## TO DO:
Begin with the first line of the listing and quote every line through the one containing "theorem noteon (a"; give only those lines.

## RECORDS PROVIDED:
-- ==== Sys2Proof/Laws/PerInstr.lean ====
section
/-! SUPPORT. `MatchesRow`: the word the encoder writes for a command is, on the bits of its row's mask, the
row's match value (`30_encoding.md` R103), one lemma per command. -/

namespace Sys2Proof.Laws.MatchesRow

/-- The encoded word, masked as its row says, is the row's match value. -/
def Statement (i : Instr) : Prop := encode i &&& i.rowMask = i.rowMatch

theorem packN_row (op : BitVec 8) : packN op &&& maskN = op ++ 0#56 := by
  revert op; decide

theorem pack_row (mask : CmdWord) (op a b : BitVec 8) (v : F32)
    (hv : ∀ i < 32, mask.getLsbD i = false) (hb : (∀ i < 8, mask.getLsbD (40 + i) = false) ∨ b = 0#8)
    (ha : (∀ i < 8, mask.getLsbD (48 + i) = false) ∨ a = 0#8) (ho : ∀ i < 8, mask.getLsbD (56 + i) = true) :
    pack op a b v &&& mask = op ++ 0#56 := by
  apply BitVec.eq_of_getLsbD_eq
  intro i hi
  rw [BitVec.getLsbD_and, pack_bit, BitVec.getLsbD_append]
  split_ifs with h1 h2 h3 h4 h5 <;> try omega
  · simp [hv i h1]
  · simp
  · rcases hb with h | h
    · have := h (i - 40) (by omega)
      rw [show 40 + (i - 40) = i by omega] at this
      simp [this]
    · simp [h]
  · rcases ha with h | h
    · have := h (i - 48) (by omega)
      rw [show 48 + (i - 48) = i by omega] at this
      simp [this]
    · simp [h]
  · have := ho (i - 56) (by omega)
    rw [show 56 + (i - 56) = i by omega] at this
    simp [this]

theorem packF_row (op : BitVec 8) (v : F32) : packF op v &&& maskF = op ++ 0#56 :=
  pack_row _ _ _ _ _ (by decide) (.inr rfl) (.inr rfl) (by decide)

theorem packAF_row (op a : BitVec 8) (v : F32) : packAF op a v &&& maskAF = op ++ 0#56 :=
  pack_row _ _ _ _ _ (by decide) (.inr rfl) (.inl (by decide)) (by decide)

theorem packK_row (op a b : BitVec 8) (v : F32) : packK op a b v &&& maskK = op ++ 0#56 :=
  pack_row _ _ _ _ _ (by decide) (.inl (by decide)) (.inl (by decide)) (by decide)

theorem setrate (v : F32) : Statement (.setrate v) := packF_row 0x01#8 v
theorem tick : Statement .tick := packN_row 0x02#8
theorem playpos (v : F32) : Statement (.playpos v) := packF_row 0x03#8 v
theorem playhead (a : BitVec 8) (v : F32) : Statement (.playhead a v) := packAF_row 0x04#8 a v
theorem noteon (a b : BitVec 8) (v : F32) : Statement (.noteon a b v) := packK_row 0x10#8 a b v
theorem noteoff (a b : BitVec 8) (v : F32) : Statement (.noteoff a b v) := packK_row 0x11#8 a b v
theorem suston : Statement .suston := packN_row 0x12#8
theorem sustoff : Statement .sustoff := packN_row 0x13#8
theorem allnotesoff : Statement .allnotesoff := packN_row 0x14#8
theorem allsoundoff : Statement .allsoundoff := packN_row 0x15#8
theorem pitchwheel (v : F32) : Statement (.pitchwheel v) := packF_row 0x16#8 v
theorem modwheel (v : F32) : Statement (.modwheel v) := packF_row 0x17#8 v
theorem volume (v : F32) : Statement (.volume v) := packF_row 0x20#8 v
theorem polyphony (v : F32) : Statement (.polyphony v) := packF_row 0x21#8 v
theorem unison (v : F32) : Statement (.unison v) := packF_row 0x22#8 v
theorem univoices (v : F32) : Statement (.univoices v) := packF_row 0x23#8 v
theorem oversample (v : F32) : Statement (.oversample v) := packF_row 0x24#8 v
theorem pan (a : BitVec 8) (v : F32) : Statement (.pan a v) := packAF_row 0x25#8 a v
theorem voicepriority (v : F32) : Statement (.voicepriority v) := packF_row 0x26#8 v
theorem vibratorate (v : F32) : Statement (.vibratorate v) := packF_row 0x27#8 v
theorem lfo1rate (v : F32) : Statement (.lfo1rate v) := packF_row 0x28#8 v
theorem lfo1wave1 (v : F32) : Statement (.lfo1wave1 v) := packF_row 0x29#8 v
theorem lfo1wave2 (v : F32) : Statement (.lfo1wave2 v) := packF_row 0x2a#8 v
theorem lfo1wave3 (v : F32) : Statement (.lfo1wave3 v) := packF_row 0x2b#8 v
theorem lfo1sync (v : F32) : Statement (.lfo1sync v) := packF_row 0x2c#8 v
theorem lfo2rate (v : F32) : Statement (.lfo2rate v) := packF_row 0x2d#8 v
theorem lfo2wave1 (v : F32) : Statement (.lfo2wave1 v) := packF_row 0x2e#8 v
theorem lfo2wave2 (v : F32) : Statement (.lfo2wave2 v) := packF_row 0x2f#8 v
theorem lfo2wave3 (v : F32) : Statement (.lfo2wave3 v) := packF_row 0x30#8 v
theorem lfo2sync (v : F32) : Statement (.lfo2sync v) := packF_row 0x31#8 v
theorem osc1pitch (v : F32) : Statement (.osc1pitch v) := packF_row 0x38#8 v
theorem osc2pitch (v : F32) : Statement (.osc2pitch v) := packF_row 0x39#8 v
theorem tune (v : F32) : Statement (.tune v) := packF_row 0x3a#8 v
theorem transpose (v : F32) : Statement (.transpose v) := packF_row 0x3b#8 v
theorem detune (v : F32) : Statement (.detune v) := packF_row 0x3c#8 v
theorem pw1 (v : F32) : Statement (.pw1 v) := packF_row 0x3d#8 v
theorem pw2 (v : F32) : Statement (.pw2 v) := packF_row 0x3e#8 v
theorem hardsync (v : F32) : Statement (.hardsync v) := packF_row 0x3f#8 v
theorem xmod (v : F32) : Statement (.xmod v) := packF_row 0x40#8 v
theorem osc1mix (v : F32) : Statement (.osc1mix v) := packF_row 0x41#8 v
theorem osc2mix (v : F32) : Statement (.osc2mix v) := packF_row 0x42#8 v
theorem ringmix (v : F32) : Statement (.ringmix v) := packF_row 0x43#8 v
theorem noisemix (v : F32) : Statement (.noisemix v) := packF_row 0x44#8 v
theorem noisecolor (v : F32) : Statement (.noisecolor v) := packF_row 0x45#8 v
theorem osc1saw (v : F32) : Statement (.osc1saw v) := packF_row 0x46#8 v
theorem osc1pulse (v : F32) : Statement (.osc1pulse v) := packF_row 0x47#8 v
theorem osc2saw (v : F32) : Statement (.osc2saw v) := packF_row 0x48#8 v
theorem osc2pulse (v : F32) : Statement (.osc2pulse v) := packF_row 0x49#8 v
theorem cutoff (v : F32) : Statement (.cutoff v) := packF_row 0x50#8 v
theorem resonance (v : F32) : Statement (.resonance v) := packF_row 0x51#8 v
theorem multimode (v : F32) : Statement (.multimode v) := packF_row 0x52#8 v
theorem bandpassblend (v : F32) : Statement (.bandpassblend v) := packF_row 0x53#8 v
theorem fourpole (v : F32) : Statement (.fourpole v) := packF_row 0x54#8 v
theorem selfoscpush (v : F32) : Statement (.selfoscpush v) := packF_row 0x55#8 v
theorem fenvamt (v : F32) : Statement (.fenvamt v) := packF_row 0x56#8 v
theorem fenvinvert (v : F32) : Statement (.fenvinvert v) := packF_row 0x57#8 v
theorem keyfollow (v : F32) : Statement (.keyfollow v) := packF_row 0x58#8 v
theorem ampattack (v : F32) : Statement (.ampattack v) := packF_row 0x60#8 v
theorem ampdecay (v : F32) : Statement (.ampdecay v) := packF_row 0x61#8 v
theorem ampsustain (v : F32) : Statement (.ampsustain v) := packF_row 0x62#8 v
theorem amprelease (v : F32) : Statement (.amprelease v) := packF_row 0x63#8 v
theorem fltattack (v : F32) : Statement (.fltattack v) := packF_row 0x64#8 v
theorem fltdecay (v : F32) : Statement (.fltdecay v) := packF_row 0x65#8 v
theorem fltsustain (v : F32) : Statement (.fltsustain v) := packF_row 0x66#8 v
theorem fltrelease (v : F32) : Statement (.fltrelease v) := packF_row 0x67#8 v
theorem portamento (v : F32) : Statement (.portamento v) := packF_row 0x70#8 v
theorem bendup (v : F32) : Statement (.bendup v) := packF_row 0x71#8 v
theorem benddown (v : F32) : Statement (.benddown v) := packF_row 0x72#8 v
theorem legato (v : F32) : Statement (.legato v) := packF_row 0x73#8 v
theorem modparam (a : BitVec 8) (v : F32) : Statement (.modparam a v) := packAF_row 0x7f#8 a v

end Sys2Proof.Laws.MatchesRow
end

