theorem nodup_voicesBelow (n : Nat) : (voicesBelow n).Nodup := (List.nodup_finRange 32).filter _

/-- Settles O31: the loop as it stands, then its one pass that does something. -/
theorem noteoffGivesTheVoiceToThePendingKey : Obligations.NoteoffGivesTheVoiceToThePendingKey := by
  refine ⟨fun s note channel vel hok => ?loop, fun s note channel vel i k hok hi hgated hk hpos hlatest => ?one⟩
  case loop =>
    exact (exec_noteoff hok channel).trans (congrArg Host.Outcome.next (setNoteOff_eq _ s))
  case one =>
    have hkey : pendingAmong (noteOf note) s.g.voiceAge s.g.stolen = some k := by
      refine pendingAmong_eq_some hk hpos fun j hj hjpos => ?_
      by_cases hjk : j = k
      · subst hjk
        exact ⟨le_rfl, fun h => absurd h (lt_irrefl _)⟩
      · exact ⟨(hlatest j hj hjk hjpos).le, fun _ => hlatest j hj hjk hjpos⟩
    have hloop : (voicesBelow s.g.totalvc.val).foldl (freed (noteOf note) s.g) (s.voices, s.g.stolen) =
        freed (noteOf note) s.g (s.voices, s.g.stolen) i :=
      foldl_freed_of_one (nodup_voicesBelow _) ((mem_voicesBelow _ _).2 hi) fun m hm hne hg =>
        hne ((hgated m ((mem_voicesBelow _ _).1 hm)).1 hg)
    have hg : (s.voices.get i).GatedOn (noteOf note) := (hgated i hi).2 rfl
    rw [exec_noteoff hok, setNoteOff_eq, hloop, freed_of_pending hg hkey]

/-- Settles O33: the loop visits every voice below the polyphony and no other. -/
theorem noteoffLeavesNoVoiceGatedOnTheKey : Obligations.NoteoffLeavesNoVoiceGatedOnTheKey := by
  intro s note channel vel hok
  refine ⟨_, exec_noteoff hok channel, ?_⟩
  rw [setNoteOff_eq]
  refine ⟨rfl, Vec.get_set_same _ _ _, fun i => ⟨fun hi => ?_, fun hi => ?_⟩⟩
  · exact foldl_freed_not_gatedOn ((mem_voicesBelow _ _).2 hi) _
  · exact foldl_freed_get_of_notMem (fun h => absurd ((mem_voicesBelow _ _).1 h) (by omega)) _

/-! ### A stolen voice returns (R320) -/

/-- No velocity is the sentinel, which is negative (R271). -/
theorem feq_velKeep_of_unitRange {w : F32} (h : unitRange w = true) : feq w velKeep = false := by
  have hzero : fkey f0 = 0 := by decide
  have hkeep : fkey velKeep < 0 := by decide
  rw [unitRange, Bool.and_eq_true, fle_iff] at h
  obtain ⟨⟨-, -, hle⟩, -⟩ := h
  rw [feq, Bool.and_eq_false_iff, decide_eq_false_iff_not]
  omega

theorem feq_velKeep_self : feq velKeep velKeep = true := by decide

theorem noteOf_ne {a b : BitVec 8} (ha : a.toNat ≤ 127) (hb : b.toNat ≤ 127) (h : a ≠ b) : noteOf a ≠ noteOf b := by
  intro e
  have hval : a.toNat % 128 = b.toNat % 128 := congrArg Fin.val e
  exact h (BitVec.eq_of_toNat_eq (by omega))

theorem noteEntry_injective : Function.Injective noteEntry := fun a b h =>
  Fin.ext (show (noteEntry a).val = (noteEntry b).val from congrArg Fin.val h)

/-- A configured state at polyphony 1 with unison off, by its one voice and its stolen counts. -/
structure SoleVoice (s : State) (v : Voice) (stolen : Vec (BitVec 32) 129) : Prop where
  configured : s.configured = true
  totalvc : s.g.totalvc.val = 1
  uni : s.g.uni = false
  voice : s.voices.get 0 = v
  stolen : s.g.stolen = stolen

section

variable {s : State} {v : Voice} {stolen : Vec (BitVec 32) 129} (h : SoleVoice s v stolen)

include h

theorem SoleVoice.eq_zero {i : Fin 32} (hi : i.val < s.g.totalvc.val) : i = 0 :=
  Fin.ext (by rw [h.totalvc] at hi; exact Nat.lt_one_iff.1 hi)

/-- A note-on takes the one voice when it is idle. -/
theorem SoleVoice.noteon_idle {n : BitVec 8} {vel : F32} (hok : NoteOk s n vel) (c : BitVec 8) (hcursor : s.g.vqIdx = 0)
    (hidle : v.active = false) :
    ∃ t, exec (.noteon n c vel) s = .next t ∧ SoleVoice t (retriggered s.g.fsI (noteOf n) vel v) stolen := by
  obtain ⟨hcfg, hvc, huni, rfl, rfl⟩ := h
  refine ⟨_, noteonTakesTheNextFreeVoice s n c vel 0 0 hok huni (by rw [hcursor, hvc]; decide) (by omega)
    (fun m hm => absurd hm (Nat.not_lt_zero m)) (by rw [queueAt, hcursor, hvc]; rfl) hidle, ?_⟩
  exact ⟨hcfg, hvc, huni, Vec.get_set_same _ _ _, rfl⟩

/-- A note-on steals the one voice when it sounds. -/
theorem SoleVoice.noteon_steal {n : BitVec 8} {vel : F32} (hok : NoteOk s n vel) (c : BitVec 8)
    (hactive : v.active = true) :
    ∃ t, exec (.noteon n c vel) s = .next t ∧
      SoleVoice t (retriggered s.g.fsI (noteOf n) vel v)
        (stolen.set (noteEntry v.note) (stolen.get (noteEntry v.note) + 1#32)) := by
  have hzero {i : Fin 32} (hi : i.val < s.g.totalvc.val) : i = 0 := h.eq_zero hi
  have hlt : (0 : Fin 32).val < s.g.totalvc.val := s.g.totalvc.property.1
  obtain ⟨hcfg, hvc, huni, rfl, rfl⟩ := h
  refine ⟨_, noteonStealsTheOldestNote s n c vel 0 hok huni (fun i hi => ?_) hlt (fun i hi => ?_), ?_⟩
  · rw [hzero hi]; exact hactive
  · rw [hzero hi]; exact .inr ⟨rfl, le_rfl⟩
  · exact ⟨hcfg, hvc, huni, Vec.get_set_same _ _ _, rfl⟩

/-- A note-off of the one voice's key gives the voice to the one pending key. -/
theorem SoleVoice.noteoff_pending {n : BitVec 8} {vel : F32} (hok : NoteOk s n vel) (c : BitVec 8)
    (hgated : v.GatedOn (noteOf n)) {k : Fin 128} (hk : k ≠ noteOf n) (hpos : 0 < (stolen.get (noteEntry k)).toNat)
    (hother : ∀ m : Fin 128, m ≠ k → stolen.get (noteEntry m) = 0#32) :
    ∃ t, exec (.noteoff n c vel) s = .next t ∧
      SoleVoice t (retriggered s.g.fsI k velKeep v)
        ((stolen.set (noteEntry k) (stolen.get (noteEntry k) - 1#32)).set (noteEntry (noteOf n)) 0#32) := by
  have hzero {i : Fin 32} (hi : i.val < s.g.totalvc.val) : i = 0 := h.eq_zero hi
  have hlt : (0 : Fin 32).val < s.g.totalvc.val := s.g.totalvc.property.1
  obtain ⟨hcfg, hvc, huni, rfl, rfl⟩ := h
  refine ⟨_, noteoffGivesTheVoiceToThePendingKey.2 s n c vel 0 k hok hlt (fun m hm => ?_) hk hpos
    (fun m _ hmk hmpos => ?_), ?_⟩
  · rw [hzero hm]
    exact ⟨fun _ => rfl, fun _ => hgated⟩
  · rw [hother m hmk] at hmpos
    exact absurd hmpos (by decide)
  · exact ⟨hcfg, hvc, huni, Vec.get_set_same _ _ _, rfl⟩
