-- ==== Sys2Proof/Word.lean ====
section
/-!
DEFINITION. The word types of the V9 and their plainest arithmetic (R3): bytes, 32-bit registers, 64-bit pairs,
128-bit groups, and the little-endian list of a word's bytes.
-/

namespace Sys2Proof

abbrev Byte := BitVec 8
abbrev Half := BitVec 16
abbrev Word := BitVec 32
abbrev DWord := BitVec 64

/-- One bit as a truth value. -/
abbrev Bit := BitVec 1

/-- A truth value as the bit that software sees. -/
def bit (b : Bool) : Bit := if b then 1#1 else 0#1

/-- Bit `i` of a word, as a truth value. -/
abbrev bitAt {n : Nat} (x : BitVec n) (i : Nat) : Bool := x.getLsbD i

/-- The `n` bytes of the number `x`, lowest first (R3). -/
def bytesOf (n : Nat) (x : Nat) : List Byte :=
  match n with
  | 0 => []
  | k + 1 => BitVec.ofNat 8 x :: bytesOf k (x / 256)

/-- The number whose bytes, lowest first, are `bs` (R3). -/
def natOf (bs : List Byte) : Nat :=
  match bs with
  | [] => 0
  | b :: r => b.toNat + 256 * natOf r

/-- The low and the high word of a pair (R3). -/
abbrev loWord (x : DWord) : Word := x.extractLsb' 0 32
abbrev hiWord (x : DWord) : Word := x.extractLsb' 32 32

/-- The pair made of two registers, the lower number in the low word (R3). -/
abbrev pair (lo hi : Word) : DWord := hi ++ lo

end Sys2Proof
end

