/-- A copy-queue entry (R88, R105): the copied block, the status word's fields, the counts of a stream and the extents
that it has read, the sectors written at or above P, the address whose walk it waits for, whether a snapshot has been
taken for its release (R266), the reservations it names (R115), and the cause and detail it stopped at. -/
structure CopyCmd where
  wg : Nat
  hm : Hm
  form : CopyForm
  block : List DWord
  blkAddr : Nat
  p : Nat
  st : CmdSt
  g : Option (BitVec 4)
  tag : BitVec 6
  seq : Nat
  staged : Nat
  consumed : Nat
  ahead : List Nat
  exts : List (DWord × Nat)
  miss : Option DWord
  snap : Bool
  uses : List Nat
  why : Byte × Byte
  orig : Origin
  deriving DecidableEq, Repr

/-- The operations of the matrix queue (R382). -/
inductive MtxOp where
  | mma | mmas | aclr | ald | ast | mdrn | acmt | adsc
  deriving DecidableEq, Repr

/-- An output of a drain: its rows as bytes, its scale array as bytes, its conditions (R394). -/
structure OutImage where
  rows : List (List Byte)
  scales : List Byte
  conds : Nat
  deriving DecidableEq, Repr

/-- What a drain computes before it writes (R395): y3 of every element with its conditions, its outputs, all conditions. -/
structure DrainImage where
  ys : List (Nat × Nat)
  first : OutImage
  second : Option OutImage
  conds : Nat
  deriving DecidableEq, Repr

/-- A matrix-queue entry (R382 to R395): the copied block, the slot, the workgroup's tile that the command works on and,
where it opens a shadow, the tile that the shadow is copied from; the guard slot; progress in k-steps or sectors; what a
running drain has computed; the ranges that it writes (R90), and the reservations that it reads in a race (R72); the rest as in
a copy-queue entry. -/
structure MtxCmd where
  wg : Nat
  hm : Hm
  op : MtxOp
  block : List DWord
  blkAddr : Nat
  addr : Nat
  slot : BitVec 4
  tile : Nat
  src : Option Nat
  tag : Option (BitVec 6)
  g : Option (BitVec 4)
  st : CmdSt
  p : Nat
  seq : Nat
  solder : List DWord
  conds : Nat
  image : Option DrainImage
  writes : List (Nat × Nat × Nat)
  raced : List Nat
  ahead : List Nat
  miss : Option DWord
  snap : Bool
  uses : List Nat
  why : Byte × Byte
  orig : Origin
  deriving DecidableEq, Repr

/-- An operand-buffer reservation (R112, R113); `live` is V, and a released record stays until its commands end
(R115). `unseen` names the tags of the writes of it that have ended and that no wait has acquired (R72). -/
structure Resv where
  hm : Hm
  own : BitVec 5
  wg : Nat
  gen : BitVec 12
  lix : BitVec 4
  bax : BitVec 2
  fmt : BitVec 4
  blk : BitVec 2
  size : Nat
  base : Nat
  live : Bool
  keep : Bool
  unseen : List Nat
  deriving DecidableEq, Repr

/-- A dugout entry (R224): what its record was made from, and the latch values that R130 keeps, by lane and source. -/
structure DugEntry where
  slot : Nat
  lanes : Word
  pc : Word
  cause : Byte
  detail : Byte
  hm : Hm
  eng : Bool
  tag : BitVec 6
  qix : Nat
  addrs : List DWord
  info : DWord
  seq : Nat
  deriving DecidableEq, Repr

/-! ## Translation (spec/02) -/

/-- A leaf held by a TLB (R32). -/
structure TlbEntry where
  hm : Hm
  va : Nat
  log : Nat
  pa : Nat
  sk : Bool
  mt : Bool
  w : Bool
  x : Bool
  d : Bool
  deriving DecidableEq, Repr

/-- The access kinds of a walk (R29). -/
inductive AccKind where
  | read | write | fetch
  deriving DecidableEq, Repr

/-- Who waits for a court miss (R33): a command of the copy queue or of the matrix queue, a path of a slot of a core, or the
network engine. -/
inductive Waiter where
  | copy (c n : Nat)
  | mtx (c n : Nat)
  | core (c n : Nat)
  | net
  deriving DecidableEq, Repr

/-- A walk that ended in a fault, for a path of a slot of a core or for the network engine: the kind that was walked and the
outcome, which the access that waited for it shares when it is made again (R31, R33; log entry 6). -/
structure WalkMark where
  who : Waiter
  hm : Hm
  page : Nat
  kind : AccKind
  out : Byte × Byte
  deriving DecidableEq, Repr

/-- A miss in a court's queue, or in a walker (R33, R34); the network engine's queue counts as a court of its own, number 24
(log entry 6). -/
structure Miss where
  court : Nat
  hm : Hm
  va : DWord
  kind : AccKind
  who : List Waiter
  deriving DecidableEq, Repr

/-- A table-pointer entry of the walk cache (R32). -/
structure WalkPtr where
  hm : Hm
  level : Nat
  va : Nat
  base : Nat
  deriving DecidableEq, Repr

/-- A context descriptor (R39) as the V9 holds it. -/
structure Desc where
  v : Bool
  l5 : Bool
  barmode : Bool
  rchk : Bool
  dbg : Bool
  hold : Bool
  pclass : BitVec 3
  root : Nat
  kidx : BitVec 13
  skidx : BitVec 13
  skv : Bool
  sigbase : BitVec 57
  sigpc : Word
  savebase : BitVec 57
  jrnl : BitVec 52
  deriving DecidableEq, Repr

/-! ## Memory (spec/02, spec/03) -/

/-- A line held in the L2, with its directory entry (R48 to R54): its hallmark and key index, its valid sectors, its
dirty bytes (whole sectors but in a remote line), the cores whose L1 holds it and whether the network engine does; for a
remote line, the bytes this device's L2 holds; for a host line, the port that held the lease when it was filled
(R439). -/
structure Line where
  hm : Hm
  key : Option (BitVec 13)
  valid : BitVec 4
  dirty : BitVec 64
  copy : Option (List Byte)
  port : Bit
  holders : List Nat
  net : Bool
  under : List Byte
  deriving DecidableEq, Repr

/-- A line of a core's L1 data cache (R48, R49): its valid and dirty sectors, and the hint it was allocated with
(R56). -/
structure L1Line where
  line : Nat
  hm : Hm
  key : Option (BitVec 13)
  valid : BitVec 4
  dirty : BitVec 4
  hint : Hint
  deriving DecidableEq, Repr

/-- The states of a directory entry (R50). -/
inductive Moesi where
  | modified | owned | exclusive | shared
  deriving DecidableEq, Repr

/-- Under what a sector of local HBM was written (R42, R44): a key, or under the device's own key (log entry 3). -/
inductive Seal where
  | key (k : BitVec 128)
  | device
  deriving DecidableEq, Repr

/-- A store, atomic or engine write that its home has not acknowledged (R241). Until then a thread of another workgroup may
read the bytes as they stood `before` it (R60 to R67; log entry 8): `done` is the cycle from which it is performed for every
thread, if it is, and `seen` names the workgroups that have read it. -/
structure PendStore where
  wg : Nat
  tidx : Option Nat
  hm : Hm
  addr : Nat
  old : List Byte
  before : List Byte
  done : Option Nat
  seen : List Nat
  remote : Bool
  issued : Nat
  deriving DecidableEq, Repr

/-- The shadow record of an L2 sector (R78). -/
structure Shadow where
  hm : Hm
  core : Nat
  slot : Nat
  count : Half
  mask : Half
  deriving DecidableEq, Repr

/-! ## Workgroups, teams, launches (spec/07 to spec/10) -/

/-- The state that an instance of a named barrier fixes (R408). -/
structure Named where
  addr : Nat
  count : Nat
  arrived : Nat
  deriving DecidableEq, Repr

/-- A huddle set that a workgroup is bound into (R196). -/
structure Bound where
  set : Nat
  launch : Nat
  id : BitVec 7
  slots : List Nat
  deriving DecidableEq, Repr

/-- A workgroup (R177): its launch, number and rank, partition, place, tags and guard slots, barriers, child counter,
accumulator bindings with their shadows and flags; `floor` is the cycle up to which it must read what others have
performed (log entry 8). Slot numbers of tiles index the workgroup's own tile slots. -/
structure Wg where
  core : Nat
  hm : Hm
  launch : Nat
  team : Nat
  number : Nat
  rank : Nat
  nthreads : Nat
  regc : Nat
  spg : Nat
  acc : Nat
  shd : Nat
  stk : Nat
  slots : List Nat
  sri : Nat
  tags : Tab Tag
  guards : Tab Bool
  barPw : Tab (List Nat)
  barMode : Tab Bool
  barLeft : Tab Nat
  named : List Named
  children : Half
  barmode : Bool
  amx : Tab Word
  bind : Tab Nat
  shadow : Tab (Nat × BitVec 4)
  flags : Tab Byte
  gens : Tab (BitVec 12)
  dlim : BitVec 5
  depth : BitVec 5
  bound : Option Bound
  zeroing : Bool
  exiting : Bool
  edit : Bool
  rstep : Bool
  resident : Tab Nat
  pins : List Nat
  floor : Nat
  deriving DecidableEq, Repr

## RESPONSE AREA:
-- ==== Sys2Proof/Laws/PerInstr.lean ====
section
/-! SUPPORT. `MatchesRow`: the word the encoder writes for a command is, on the bits of its row's mask, the
row's match value (`30_encoding.md` R103), one lemma per command. -/

namespace Sys2Proof.Laws.MatchesRow

/-- The encoded word, masked as its row says, is the row's match value. -/
def Statement (i : Instr) : Prop := encode i &&& i.rowMask = i.rowMatch

theorem packN_row (op : BitVec 8) : packN op &&& maskN = op ++ 0#56 := by
  revert op; decide

theorem pack_row (mask : CmdWord) (op a b : BitVec 8) (v : F32)
    (hv : ∀ i < 32, mask.getLsbD i = false) (hb : (∀ i < 8, mask.getLsbD (40 + i) = false) ∨ b = 0#8)
    (ha : (∀ i < 8, mask.getLsbD (48 + i) = false) ∨ a = 0#8) (ho : ∀ i < 8, mask.getLsbD (56 + i) = true) :
    pack op a b v &&& mask = op ++ 0#56 := by
  apply BitVec.eq_of_getLsbD_eq
  intro i hi
  rw [BitVec.getLsbD_and, pack_bit, BitVec.getLsbD_append]
  split_ifs with h1 h2 h3 h4 h5 <;> try omega
  · simp [hv i h1]
  · simp
  · rcases hb with h | h
    · have := h (i - 40) (by omega)
      rw [show 40 + (i - 40) = i by omega] at this
      simp [this]
    · simp [h]
  · rcases ha with h | h
    · have := h (i - 48) (by omega)
      rw [show 48 + (i - 48) = i by omega] at this
      simp [this]
    · simp [h]
  · have := ho (i - 56) (by omega)
    rw [show 56 + (i - 56) = i by omega] at this
    simp [this]

theorem packF_row (op : BitVec 8) (v : F32) : packF op v &&& maskF = op ++ 0#56 :=
  pack_row _ _ _ _ _ (by decide) (.inr rfl) (.inr rfl) (by decide)

theorem packAF_row (op a : BitVec 8) (v : F32) : packAF op a v &&& maskAF = op ++ 0#56 :=
  pack_row _ _ _ _ _ (by decide) (.inr rfl) (.inl (by decide)) (by decide)

theorem packK_row (op a b : BitVec 8) (v : F32) : packK op a b v &&& maskK = op ++ 0#56 :=
  pack_row _ _ _ _ _ (by decide) (.inl (by decide)) (.inl (by decide)) (by decide)

theorem setrate (v : F32) : Statement (.setrate v) := packF_row 0x01#8 v
theorem tick : Statement .tick := packN_row 0x02#8
theorem playpos (v : F32) : Statement (.playpos v) := packF_row 0x03#8 v
theorem playhead (a : BitVec 8) (v : F32) : Statement (.playhead a v) := packAF_row 0x04#8 a v
theorem noteon (a b : BitVec 8) (v : F32) : Statement (.noteon a b v) := packK_row 0x10#8 a b v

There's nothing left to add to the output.